## Task to complete
Give back exactly the lines from the start of the listing to the line containing "registers set. -/", inclusive, and nothing beyond them.

## Data extracts
-- ==== Sys2Proof/Tests/Slice0.lean ====
section
/-! SUPPORT. Tests: terms each well-formedness check refuses, single steps with results worked by hand from the spec, and for
every obligation with hypotheses a case that meets them. -/

open Sys2Proof Sys2Proof.Machine

namespace Sys2Proof.Tests

/-! ### Helpers -/

theorem got {α : Type} {o : Option α} (h : o.isSome = true) : o = some (o.get h) := (Option.some_get h).symm

theorem gotPair {α β : Type} {o : Option (α × β)} (h : o.isSome = true) : o = some ((o.get h).1, (o.get h).2) :=
  (Option.some_get h).symm

theorem gotFirst {α β : Type} {p : α × β} {a : α} (h : p.1 = a) : p = (a, p.2) := by subst h; rfl

/-- A die with registers set. -/
def regs (d : Die) (l : List (Nat × Nat)) : Die := l.foldl (fun a p => a.setReg p.1 (BitVec.ofNat 32 p.2)) d

/-- Owners of the first banks: one bank, or pair of banks, for each group. -/
def owners : List Nat := [0, 1, 2, 2, 3, 4, 5, 6]

/-- A number from fields at bit offsets. -/
def fields (l : List (Nat × Nat)) : Nat := l.foldl (fun n p => n + p.2 * 2 ^ p.1) 0

/-- A page-table entry of the management context: TIER and FRAME. -/
def page (tier frame : Nat) : BitVec 128 := BitVec.ofNat 128 (fields [(0, tier), (8, 0x40), (64, frame)])

/-- A running die: its first banks are powered, owned, and the management context's; the tier manager is on with page 1 in
HOST and page 2 in LOCAL; the host port is open. -/
def die : Die :=
  let d := regs State.reset.die ((owners.zipIdx.map fun p => (Reg.SHF_BANK_CFG p.2, 0x14000 + p.1)) ++
    [(Reg.FWP_STAT, 3), (Reg.TIR_CTRL, 1), (Reg.DMC_CAP, 28672), (Reg.LNK_PORT_STAT 0, 3)])
  { d with
    refclk := 10 ^ 9
    tier := { d.tier with dir := [(0, 1)], pages := [(1, page 3 1), (2, page 2 2)] }
    dmc := { d.dmc with keys := [(0x40, 1)], keyCtr := 2 } }

/-- A running block with that die. -/
def on : State := { State.reset with porN := true, die := die }

/-- Counts of a closing firing. -/
def sense : Sense := ⟨0#16, List.replicate 8 0#16⟩

/-- A queue whose ring lies in page 1 and holds one descriptor. -/
def ctx : QCtx := ⟨0x10000, 0x11000, 0, 1, 0, 0, 0, 0, 4, 4, 1, 0xFFFF, 0, 1, 0, 0⟩

/-- HOST lines returned to an operation that reads them by model address, and to one that names them. -/
def arriveAt (slot : Nat) (d : Die) (l : List (Nat × Nat)) : Die :=
  { d with far := { d.far with arrived := l.flatMap fun p =>
    [⟨slot, p.1, p.1 + 1, ⟨BitVec.ofNat 512 p.2, false, false⟩⟩, ⟨slot, p.1, 0, ⟨BitVec.ofNat 512 p.2, false, false⟩⟩] } }

/-- HOST lines returned to the descriptor in slot 0. -/
def arrive (d : Die) (l : List (Nat × Nat)) : Die := arriveAt 0 d l

/-- Queue 0 cached, with a head of that opcode. -/
def queued (op : Nat) : Die :=
  arriveAt (admitSlot 0) { die with
    queues := { die.queues with cache := [(0, ctx)] }
    sched := { die.sched with admitOpen := true } } [(1024, op), (1025, 0)]

/-- The words of a context in QUE_CTX_DATA. -/
def ctxRegs (d : Die) (c : QCtx) : Die :=
  regs d ((List.range 16).map fun i => (Reg.QUE_CTX_DATA i, bytesAt c.toNat (4 * i) 4))

/-- The running die with a power split loaded and SCH_TICK_CFG set. -/
def timed (cfg : Nat) : Die :=
  { regs die [(Reg.SCH_TICK_CFG, cfg)] with damper := { die.damper with table := some (List.replicate 16 (List.replicate 8 0, [85, 85, 85])) } }

/-- A descriptor from its opcode and fields. -/
def desc (op : Nat) (l : List (Nat × Nat)) : DescBits := BitVec.ofNat 2048 (op + fields l)

/-- STREAM[i]: base, format, space, levels and its first level. -/
def stream (i base fmt space levels first : Nat) : Nat × Nat :=
  (0x140 + 64 * i, fields [(0, base), (48, fmt), (52, space), (54, levels), (57, first)])

/-- LEVEL[i]: count and stride. -/
def level (i count stride : Nat) : Nat × Nat := (0x200 + 48 * i, count + stride * 2 ^ 16)

/-- A field of the PARAM area of the short form. -/
def param (lo v : Nat) : Nat × Nat := (0x340 + lo, v)

/-- A field of the PARAM area of the extended form. -/
def paramX (lo v : Nat) : Nat × Nat := (0x580 + lo, v)

/-- A ready descriptor of the management context in slot 0. -/
def entry (x : DescBits) : Entry :=
  ⟨0, x, 0, 0x40, 0, 0, 0, .ready, false, 0, [], false, false, false, false, 0, 0, 0, 0, 0, 0, 0, 0, [], none, [], [], []⟩

/-- The running die with a ready descriptor. -/
def ready (x : DescBits) : Die := { die with sb := [entry x] }

/-- Contents of rows. -/
def withRows (d : Die) (l : List (Nat × Nat)) : Die :=
  { d with shelf := { d.shelf with rows := l.map fun p => (p.1, BitVec.ofNat 4096 p.2) } }

/-- A Pug stream of the bytes 3 and 252, stored: preamble, code lengths, map and payload by their fields (Tables 5.1, 5.2). -/
def pugStream : Nat :=
  fields [(0, 0x9A1C), (16, 1), (32, 2), (64, 1), (80, 1), (96, 0x9A2B), (140, 1), (1136, 1), (1152, 0x40004002), (1216, 0xFC03)]

/-- A KV context in HOST line 1024, with an empty list at line 1025 and its pool at line 1026, which holds one block. -/
def kvDie (x : DescBits) (row : Nat) : Die :=
  withRows (arrive (ready x) [
    (1024, fields [(0, 0x10040), (64, 0x10080), (176, 1), (192, 1), (224, 1), (232, 1), (240, 5),
      (256, 1065353216), (288, 1065353216), (320, 1065353216)]),
    (1026, fields [(0, 0x100C0), (64, 1), (128, 1)]), (1027, 0x10200)]) [(row, 0x10000)]

/-- A free frame is claimed when there is one, whichever the free choice takes. -/
theorem claimFrame_isSome {d : Die} {tier : Nat} (h : (d.freeFrames tier).isEmpty = false) : (d.claimFrame tier).isSome = true := by
  have h0 : 0 < (d.freeFrames tier).length := by
    cases hf : d.freeFrames tier with
    | nil => simp [hf] at h
    | cons a l => simp
  simp only [Die.claimFrame, List.getElem?_eq_getElem (Nat.mod_lt _ h0)]
  rfl

/-- A fill finds a frame when its group has no limit and the LOCAL pool has a free frame. -/
theorem fillFrame_isSome {d : Die} {g : Nat} (h : (d.freeFrames 2).isEmpty = false) (h0 : d.rf (Reg.TIR_RES_LIMIT g) 20 0 = 0) :
    (d.fillFrame g).isSome = true := by
  obtain ⟨r, hr⟩ := Option.isSome_iff_exists.mp (claimFrame_isSome h)
  simp [Die.fillFrame, h0, hr]

/-- An open frame that has taken no line. -/
def frame : Frame := ⟨0, 0, none, 0, 0, 0, none, 0, 0, [], 0, 0, 0, 0, 0, [], true, false, false, false, [], 0, 0x80AC2401#32, 16, 16, 0#32, [], 0, none, 0#32,
  0#32, [], false, false⟩

/-- A memory-mode RAW10 context of 16 by 16 pixels for the management context, with embedded data kept and those frames. -/
def cam (d : Die) (l : List Frame) : Die :=
  let d1 := regs d [(Reg.IFE_CTX_CFG 0, 2 ^ 31 + 0x2B * 2 ^ 18 + 2 ^ 13 + 0x40 * 2 ^ 4 + 1), (Reg.IFE_CTX_SIZE 0, 0x100010)]
  { d1 with ife := { d1.ife with sensors := [(0, { Sensor.fresh with frames := l, started := true })] } }

/-- One denoise job of a single tile, whose slots are slot 0. -/
def dnJob : DnJob := ⟨0, 0, 0, 16, 16, 16, 16, 0, false, 1, 0, 0, 1, 0x40, [], some 5, 0, 0, [], false⟩

/-- A die with that job, slot 0 being a row of the image bank. -/
def denoising (j : DnJob) (ctrl : Nat) : Die :=
  let d := regs die [(Reg.SHF_SLOT_RANGE 0, 5120 + 2 ^ 17), (Reg.SHF_SLOT_CTRL 0, ctrl)]
  { d with ife := { d.ife with dn := [j] } }

/-- Die 0 of a fabric of two dies, with die 1 on its open port 1 and sixteen frames exported. -/
def fabric (d : Die) : Die :=
  let d1 := regs d [(Reg.LNK_PORT_STAT 1, 3), (Reg.LNK_STAT, 0x31000), (Reg.LNK_ROUTE 0, 4), (Reg.LNK_ROUTE 2, 4)]
  { d1 with link := { d1.link with expFirst := 0, expCount := 16 } }

/-- A message from die 1 to die 0 on port 1. -/
def hdr : Hdr := ⟨false, false, 1#3, 0#3, false, 0#4, 0#16⟩

/-- A flit from those bits, with its check (Table 16.3). -/
def flit (n : Nat) : FlitWords := ⟨false, BitVec.ofNat 2048 (n + crc32c (toBytes 252 n) * 2 ^ 2016)⟩

/-- An open transfer of one line to LOCAL page 2. -/
def transfer : Incoming := ⟨0, 1, 0, 0, 1, 0, 0x40, 0, true, [], 0x20000, 64, [], 0, some (0, 1), 0, false, false, none, none⟩

/-- A firmware image. -/
def image : Image := ⟨1, 0, 1, 0, 0⟩

/-- A command whose processor has not come to it, from its opcode and payload: byte offset and value. -/
def cmd (op : Nat) (l : List (Nat × Nat)) : Cmd := ⟨op, 1, fields (l.map fun p => (8 * p.1, p.2)), .queued, []⟩

/-- A die whose firmware runs and owes the answers to those commands. -/
def owing (d : Die) (l : List Cmd) : Die := { d with fw := { d.fw with cmds := l, running := some image } }

/-- The manifest of a model of one shard of one page (Tables 13.1 and 13.2). -/
def manifest : Nat := fields [(0, 0x4D4F4431), (32, 1), (64, 7), (128, 1), (160, 1), (256, 256), (320, 352), (2048, 384), (2144, 1)]

/-- The lines of its image at model address 0x10000. -/
def modelImage : List (Nat × Nat) := (List.range 6).map fun i => (1024 + i, manifest >>> (512 * i) % 2 ^ 512)

/-- The offer of a load of that image to a span that begins at page 3. -/
def offer : LoadOffer := ⟨3#32, 2#3, 0x7F#7, 3#8, false, 65536#48, (toBytes 352 manifest).map (BitVec.ofNat 8)⟩

/-- The running die 383 cycles after a tick, with SCH_TICK_CFG. -/
def justTicked (cfg : Nat) : Die := { regs die [(Reg.SCH_TICK_CFG, cfg)] with sched := { die.sched with lastTick := 10 ^ 9 - 383 } }

/-- An S.WAIT that waits on counter 65535, and a NOP that signals it. -/
def waiting : DescBits := desc 0x60 [(9, 1), (0x40, 65535)]

def signalling : DescBits := desc 0x00 [(12, 1), (0x100, 65535)]

end Sys2Proof.Tests

namespace Sys2Proof.Tests

/-! ### Writes to HOST memory from a die whose host port is open -/

/-- The host port is open, in plain mode, and nothing is waited for. -/
structure Posting (t : Die) : Prop where
  up : t.hostUp = true
  plain : t.confMode = false
  hand : AtHand t

theorem Posting.of {t d : Die} (h : Posting d) (hf : AtHand d → AtHand t)
    (hr : t.reg (Reg.LNK_PORT_STAT 0) = d.reg (Reg.LNK_PORT_STAT 0) ∧ t.reg Reg.LNK_STAT = d.reg Reg.LNK_STAT) : Posting t := by
  refine ⟨?_, ?_, hf h.hand⟩
  · have := h.up
    unfold Die.hostUp Die.rf at *
    rwa [hr.1]
  · have := h.plain
    unfold Die.confMode at *
    rwa [hr.2]

theorem posting_saggar {t : Die} (h : Posting t) (x : Saggar) : Posting { t with saggar := x } := h.of id ⟨rfl, rfl⟩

## Response
-- ==== Sys2Proof/Tests/Slice0.lean ====
section
/-! SUPPORT. Tests: terms each well-formedness check refuses, single steps with results worked by hand from the spec, and for
every obligation with hypotheses a case that meets them. -/

open Sys2Proof Sys2Proof.Machine

namespace Sys2Proof.Tests

/-! ### Helpers -/

theorem got {α : Type} {o : Option α} (h : o.isSome = true) : o = some (o.get h) := (Option.some_get h).symm

theorem gotPair {α β : Type} {o : Option (α × β)} (h : o.isSome = true) : o = some ((o.get h).1, (o.get h).2) :=
  (Option.some_get h).symm

theorem gotFirst {α β : Type} {p : α × β} {a : α} (h : p.1 = a) : p = (a, p.2) := by subst h; rfl

/-- A die with registers set. -/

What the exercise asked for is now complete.